Aristotle rejected the Pythagorean and Platonic fallacy, but entertained one of his own. He reified energy or force, which is derived from motion, and taught that this energy is the substrate of all properties. Now, while this seems to have been his doctrine, yet it must be remembered that Aristotle was a careless writer, heedless of the niceties of expression, and unconscious of the necessity for using scientific accuracy in terms. It seems possible to refer to Aristotle as an authority for many of the fallacies which have been entertained in metaphysic, and philosophers usually reverence him as the Master. If I were called on to point out the fundamental doctrine of Aristotle, I should cite his theory of energy, so I call this the fallacy of Aristotle. As his exposition of the subject is not very lucid, and as men may honestly controvert any statement made of his doctrine, it seems better to look for another master of this doctrine. In Spencer, we have a philosopher who rivals Plato in literary skill. In Spencer’s “First Principles,” where he lays the foundation of his philosophy, he sets forth the doctrine in no uncertain terms. Motion is derived from force, extension also is derived from force, and, finally, all of the properties are held to have force as their substrate. If the reader will consult Spencer’s “First Principles,” part II, chapter III, he will there discover his method of explaining properties. The chapter is entitled, “Space, Time, Matter, Motion, and Force.” He not only derives all the properties, but all bodies, from force, and then describes force as something unknown and unknowable; so, in the name of science, he meets the metaphysician on his own ground, and sets forth his doctrines with a deftness and simplicity with which the dealer in mystery cannot vie. Spencer not only entertains the fallacy that properties are derived from an unknown and unknowable force, but he makes force the substrate of all relations, and then affirms that we know only of relations, and that their substrate is the unknowable; but still more, he accepts the Kantian illusions of a void space and a void time.

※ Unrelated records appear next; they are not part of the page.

theorem InputEffect.oneColumnSelected {s t : State} {i : Instr} (eff : InputEffect s i t)
    (selected : s.OneColumnSelected) : t.OneColumnSelected := by
  cases eff
  case scan r0 r1 _ _ =>
    obtain ⟨low, high⟩ := switchColumn_selects s.btn.colSel s.btn.btnCol
    refine ⟨low, ?_⟩
    simpa using high
  all_goals exact oneColumnSelected_congr selected rfl rfl

/-- Settles O41, by the effect of the operation taken: the button handler alone moves the select lines. -/
theorem stepKeepsOneColumnSelected : Obligations.StepKeepsOneColumnSelected := fun s t =>
  step_keeps (fun _ _ _ selected => oneColumnSelected_congr selected rfl rfl)
    (fun eff selected => oneColumnSelected_congr selected (by cases eff <;> rfl) (by cases eff <;> rfl))
    InputEffect.oneColumnSelected
    (fun eff selected => oneColumnSelected_congr selected (by cases eff <;> rfl) (by cases eff <;> rfl)) s t

end Sys2Proof.Machine
end

section
/-! PROOFS. The frame store: the coordinate map, the accessors through a live handle, and the canonical
form (20_memory.md R57, 40_frame_store_ops.md R80 to R86). -/

namespace Sys2Proof.Machine

/-! ### The coordinate map -/

/-- The permutation as the list of the spec (R57). -/
theorem perm_eq_list (r : Fin 6) : (Config.perm[r]).val = ([0, 2, 4, 5, 3, 1] : List Nat)[r.val]! := by
  revert r
  decide

theorem groupBit_eq (x : Fin 132) (y : Fin 64) :
    groupBit x y = 6 * y.val + ([0, 2, 4, 5, 3, 1] : List Nat)[x.val % 6]! := by
  rw [← perm_eq_list ⟨x.val % 6, Nat.mod_lt _ (by decide)⟩]
  rfl

/-- No two pixels of a group of six share a position, and every position has its pixel. -/
theorem perm_bijective : Function.Bijective fun r : Fin 6 => Config.perm[r] := by decide

/-- Offset and bit tell the column group and the bit within it (R57). -/
theorem group_eq_of_address_eq {x x' : Fin 132} {y y' : Fin 64} (offset : pixelOffset x y = pixelOffset x' y')
    (bit : pixelBit x y = pixelBit x' y') : x.val / 6 = x'.val / 6 ∧ groupBit x y = groupBit x' y' := by
  have offset := congrArg Fin.val offset
  have bit := congrArg Fin.val bit
  have := groupBit_lt x y
  have := groupBit_lt x' y'
  simp only [pixelOffset_val, pixelBit_val] at offset bit
  omega

/-- Two pixels with one address are the same (R57). -/
theorem pixel_eq_of_address_eq {x x' : Fin 132} {y y' : Fin 64} (offset : pixelOffset x y = pixelOffset x' y')
    (bit : pixelBit x y = pixelBit x' y') : x = x' ∧ y = y' := by
  obtain ⟨group, within⟩ := group_eq_of_address_eq offset bit
  have p := (Config.perm[x.val % 6]'(by omega)).isLt
  have p' := (Config.perm[x'.val % 6]'(by omega)).isLt
  unfold groupBit at within
  have place : Config.perm[x.val % 6]'(by omega) = Config.perm[x'.val % 6]'(by omega) := Fin.ext (by omega)
  have column : x.val % 6 = x'.val % 6 :=
    congrArg Fin.val (perm_bijective.1 (a₁ := ⟨x.val % 6, by omega⟩) (a₂ := ⟨x'.val % 6, by omega⟩) place)
  exact ⟨Fin.ext (by omega), Fin.ext (by omega)⟩

/-- Every bit of a column group is a pixel's of that group (R57). -/
theorem exists_pixel_in_group (group : Fin 22) (n : Fin 384) :
    ∃ (x : Fin 132) (y : Fin 64), x.val / 6 = group.val ∧ groupBit x y = n.val := by
  obtain ⟨r, place⟩ := perm_bijective.2 ⟨n.val % 6, Nat.mod_lt _ (by decide)⟩
  have placed : (Config.perm[r.val]).val = n.val % 6 := congrArg Fin.val place
  have column : (6 * group.val + r.val) % 6 = r.val := by omega
  refine ⟨⟨6 * group.val + r.val, by omega⟩, ⟨n.val / 6, by omega⟩, by simp only; omega, ?_⟩
  unfold groupBit
  simp only [column, placed]
  omega

/-- Every bit of a buffer is a pixel's (R57). -/
theorem exists_pixel_at (off : Offset) (bit : Fin 8) :
    ∃ (x : Fin 132) (y : Fin 64), pixelOffset x y = off ∧ pixelBit x y = bit := by
  obtain ⟨x, y, inGroup, position⟩ :=
    exists_pixel_in_group ⟨off.val / 48, by omega⟩ ⟨off.val % 48 * 8 + bit.val, by omega⟩
  refine ⟨x, y, Fin.ext ?_, Fin.ext ?_⟩
  · rw [pixelOffset_val, inGroup, position]
    simp only
    omega
  · rw [pixelBit_val, position]
    simp only
    omega

/-- Settles O42: the formula, and its two halves of being one to one. -/
theorem coordinateMapIsBijective : Obligations.CoordinateMapIsBijective := by
  refine ⟨fun x y => ?_, fun _ _ _ _ offset bit => pixel_eq_of_address_eq offset bit, exists_pixel_at⟩
  rw [pixelOffset_val, pixelBit_val, groupBit_eq]
  exact ⟨rfl, rfl⟩

/-! ### The raw accessors -/

theorem exec_fbGetRaw_live {s : State} {h : Nat} {b : Buf} (live : s.Live h b) (x y : Int) :
    exec (.fbGetRaw h x y) s = rawGet b x y s := by
  obtain ⟨held, acquired⟩ := live
  calc exec (.fbGetRaw h x y) s
    _ = withLiveHandle h s (fun b => rawGet b x y s) := rfl
    _ = _ := withLiveHandle_live _ held acquired

theorem exec_fbGet_live {s : State} {h : Nat} {b : Buf} (live : s.Live h b) (x y : Int) :
    exec (.fbGet h x y) s = if inLogicalArea x y then rawGet b x y s else .next (s.answer (.pixel false)) := by
  obtain ⟨held, acquired⟩ := live
  calc exec (.fbGet h x y) s
    _ = withLiveHandle h s
        (fun b => if inLogicalArea x y then rawGet b x y s else .next (s.answer (.pixel false))) := rfl
    _ = _ := withLiveHandle_live _ held acquired

theorem rawGet_of_some {x y : Int} {p : Fin 132 × Fin 64} (inRaw : rawCoord? x y = some p)
    (b : Buf) (s : State) : rawGet b x y s = .next (s.answer (.pixel (s.readPixel b p.1 p.2))) := by
  unfold rawGet
  rw [inRaw]

theorem rawSet_of_outside {x y : Int} (outside : ¬ ((0 ≤ x ∧ x < 132) ∧ (0 ≤ y ∧ y < 64)))
    (b : Buf) (c : Bool) (s : State) : rawSet b x y c s = .refused .rawOutOfRange := by
  unfold rawSet
  rw [rawCoord?_none.2 outside]

theorem rawGet_of_outside {x y : Int} (outside : ¬ ((0 ≤ x ∧ x < 132) ∧ (0 ≤ y ∧ y < 64)))
    (b : Buf) (s : State) : rawGet b x y s = .refused .rawOutOfRange := by
  unfold rawGet
  rw [rawCoord?_none.2 outside]

/-- A pixel write makes one bit of one byte the colour (R82). -/
theorem readByte_writePixel_getElem (s : State) (b : Buf) (x : Fin 132) (y : Fin 64) (c : Bool) (b' : Buf)
    (off : Offset) (bit : Fin 8) :
    ((s.writePixel b x y c).readByte b' off)[bit.val] =
      if b' = b ∧ off = pixelOffset x y ∧ bit = pixelBit x y then c else (s.readByte b' off)[bit.val] := by
  rw [readByte_writePixel]
  by_cases byte : b = b' ∧ pixelOffset x y = off
  · obtain ⟨rfl, rfl⟩ := byte
    rw [if_pos ⟨rfl, rfl⟩, withBit_getElem]
    simp
  · rw [if_neg byte, if_neg]
    rintro ⟨rfl, rfl, -⟩
    exact byte ⟨rfl, rfl⟩

/-- Settles O45, by the two sides of the raw range (R82). -/
theorem setRawChangesOneBit : Obligations.SetRawChangesOneBit := by
  intro s h b c live
  simp only [exec_fbSetRaw_live live]
  refine ⟨fun x y => ?_, fun x y outside => rawSet_of_outside outside b c s⟩
  exact ⟨_, rawSet_of_some (rawCoord?_of_fin x y) b c s, rfl, readByte_writePixel_getElem s b x y c⟩

/-- Settles O46, by the two sides of the raw range (R83). -/
theorem getRawReadsOneBit : Obligations.GetRawReadsOneBit := by
  intro s h b live
  simp only [exec_fbGetRaw_live live]
  exact ⟨fun x y => rawGet_of_some (rawCoord?_of_fin x y) b s, fun x y outside => rawGet_of_outside outside b s⟩

/-- Settles O44, by the two sides of the bounds check (R81). -/
theorem getChecksBoundsThenDelegates : Obligations.GetChecksBoundsThenDelegates := by
  intro s h b x y live
  rw [exec_fbGet_live live, exec_fbGetRaw_live live, ← inLogicalArea_iff]
  refine ⟨fun inside => ?_, fun outside => if_neg outside⟩
  obtain ⟨p, inRaw⟩ := rawCoord?_of_logical inside
  rw [if_pos inside]
  exact ⟨rfl, _, rawGet_of_some inRaw b s⟩

/-! ### Clear -/

theorem exec_fbClear_live {s : State} {h : Nat} {b : Buf} (live : s.Live h b) (c : Bool) :
    exec (.fbClear h c) s = .next (s.fillBuffer b (fillByte c)) := by
  obtain ⟨held, acquired⟩ := live
  calc exec (.fbClear h c) s
    _ = withLiveHandle h s (fun b => .next (s.fillBuffer b (fillByte c))) := rfl
    _ = _ := withLiveHandle_live _ held acquired

/-- Settles O47: the 1056 writes fill the buffer with `fillByte` and reach no other (R84). -/
theorem clearFillsWholeBuffer : Obligations.ClearFillsWholeBuffer := by
  intro s h b c live
  refine ⟨_, exec_fbClear_live live c, rfl, fun b' off => ?_⟩
  rw [readByte_fillBuffer]
  simp only [eq_comm (a := b), fillByte]

/-! ### The round trip -/

/-- A pixel reads as it was written, and every other pixel as before: no two share a bit (R86 a). -/
theorem readPixel_writePixel (s : State) (b : Buf) (x x' : Fin 132) (y y' : Fin 64) (c : Bool) :
    (s.writePixel b x y c).readPixel b x' y' = if x' = x ∧ y' = y then c else s.readPixel b x' y' := by
  have sameAddress : (pixelOffset x' y' = pixelOffset x y ∧ pixelBit x' y' = pixelBit x y) ↔ x' = x ∧ y' = y :=
    ⟨fun e => pixel_eq_of_address_eq e.1 e.2, by rintro ⟨rfl, rfl⟩; exact ⟨rfl, rfl⟩⟩
  rw [State.readPixel, readByte_writePixel_getElem]
  simp only [true_and, sameAddress, State.readPixel]

theorem inLogicalArea_of_fin (x : Fin 128) (y : Fin 64) : inLogicalArea (x.val : Int) (y.val : Int) = true := by
  rw [inLogicalArea_iff]
  omega

/-- A logical coordinate is a raw one, in the same place. -/
theorem rawCoord?_of_logical_fin (x : Fin 128) (y : Fin 64) :
    rawCoord? (x.val : Int) (y.val : Int) = some (x.castLE (by decide), y) := rawCoord?_of_fin (x.castLE (by decide)) y

theorem exec_fbGet_logical {s : State} {h : Nat} {b : Buf} (live : s.Live h b) (x : Fin 128) (y : Fin 64) :
    exec (.fbGet h (x.val : Int) (y.val : Int)) s
      = .next (s.answer (.pixel (s.readPixel b (x.castLE (by decide)) y))) := by
  rw [exec_fbGet_live live, if_pos (inLogicalArea_of_fin x y), rawGet_of_some (rawCoord?_of_logical_fin x y)]

theorem exec_fbSet_logical {s : State} {h : Nat} {b : Buf} (live : s.Live h b) (x : Fin 128) (y : Fin 64)
    (c : Bool) :
    exec (.fbSet h (x.val : Int) (y.val : Int) c) s = .next (s.writePixel b (x.castLE (by decide)) y c) := by
  rw [exec_fbSet_live live, if_pos (inLogicalArea_of_fin x y), rawSet_of_some (rawCoord?_of_logical_fin x y)]

/-- Settles O48: the handle stays live over the write, and the read after it is `readPixel_writePixel`. -/
theorem setThenGetRoundTrip : Obligations.SetThenGetRoundTrip := by
  intro s h b x x' y y' c live
  have stillLive : (s.writePixel b (x.castLE (by decide)) y c).Live h b := live
  refine ⟨_, _, exec_fbSet_logical live x y c, exec_fbGet_logical live x' y', ?_⟩
  rw [exec_fbGet_logical stillLive, readPixel_writePixel]
  simp only [Fin.castLE_inj]
  rfl

/-! ### The canonical form -/

theorem HostEffect.fs_wf {s t : State} {i : Instr} (eff : HostEffect s i t) (wf : Memory.wf s.fs = true) :
    Memory.wf t.fs = true := by
  cases eff
  case pixel h b x y c _ _ => exact writePixel_wf s b x y c wf
  case clear h b c _ _ => exact fillBuffer_wf s b (fillByte c) wf
  all_goals exact wf

/-- Settles O49, by the effect of the operation taken: the host alone writes cells. -/
theorem stepKeepsFrameStoreForm : Obligations.StepKeepsFrameStoreForm :=
  step_keeps (P := fun s => Memory.wf s.fs = true) (fun _ _ _ wf => wf)
    (fun eff wf => by cases eff <;> exact wf) (fun eff wf => by cases eff <;> exact wf) HostEffect.fs_wf

end Sys2Proof.Machine
end

section
/-! PROOFS. The input aggregator: its loads, its report and the wrap-tolerant difference
(45_input_aggregator.md R145 to R150). -/

namespace Sys2Proof.Machine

Then, time was held to be the unifying principle of all properties and bodies. This reification was designated by the term being, taking the participle of the asserting word to be, but using it in its secondary sense as signifying to exist. My reading does not furnish me with the knowledge necessary to say who first clearly propounded this doctrine, but it was almost universally entertained by scholastic metaphysicians. Let us, then, denominate this the scholastic fallacy.

It appears that Plato and Aristotle have been recorded more generously than other philosophers of Grecian history. The authority which they wielded seems not to have permitted the revival of the Pythagorean fallacy which they successfully dispelled, while the Aristotelian fallacy had no extensive following until modern times, when, under the lead of Spencer, the great modern master, it has been extensively taught.

But, of all these fallacies, that of the reification of time has, perhaps, had the greatest following; it is the philosophy of Ontology. It has one variety which almost equals in importance Ontology itself. This variety of the species is the metaphysic of becoming, or, as it is sometimes called, the metaphysic of essence, which has many phases, the most important of which is that the essence of a thing is that into which it will develop.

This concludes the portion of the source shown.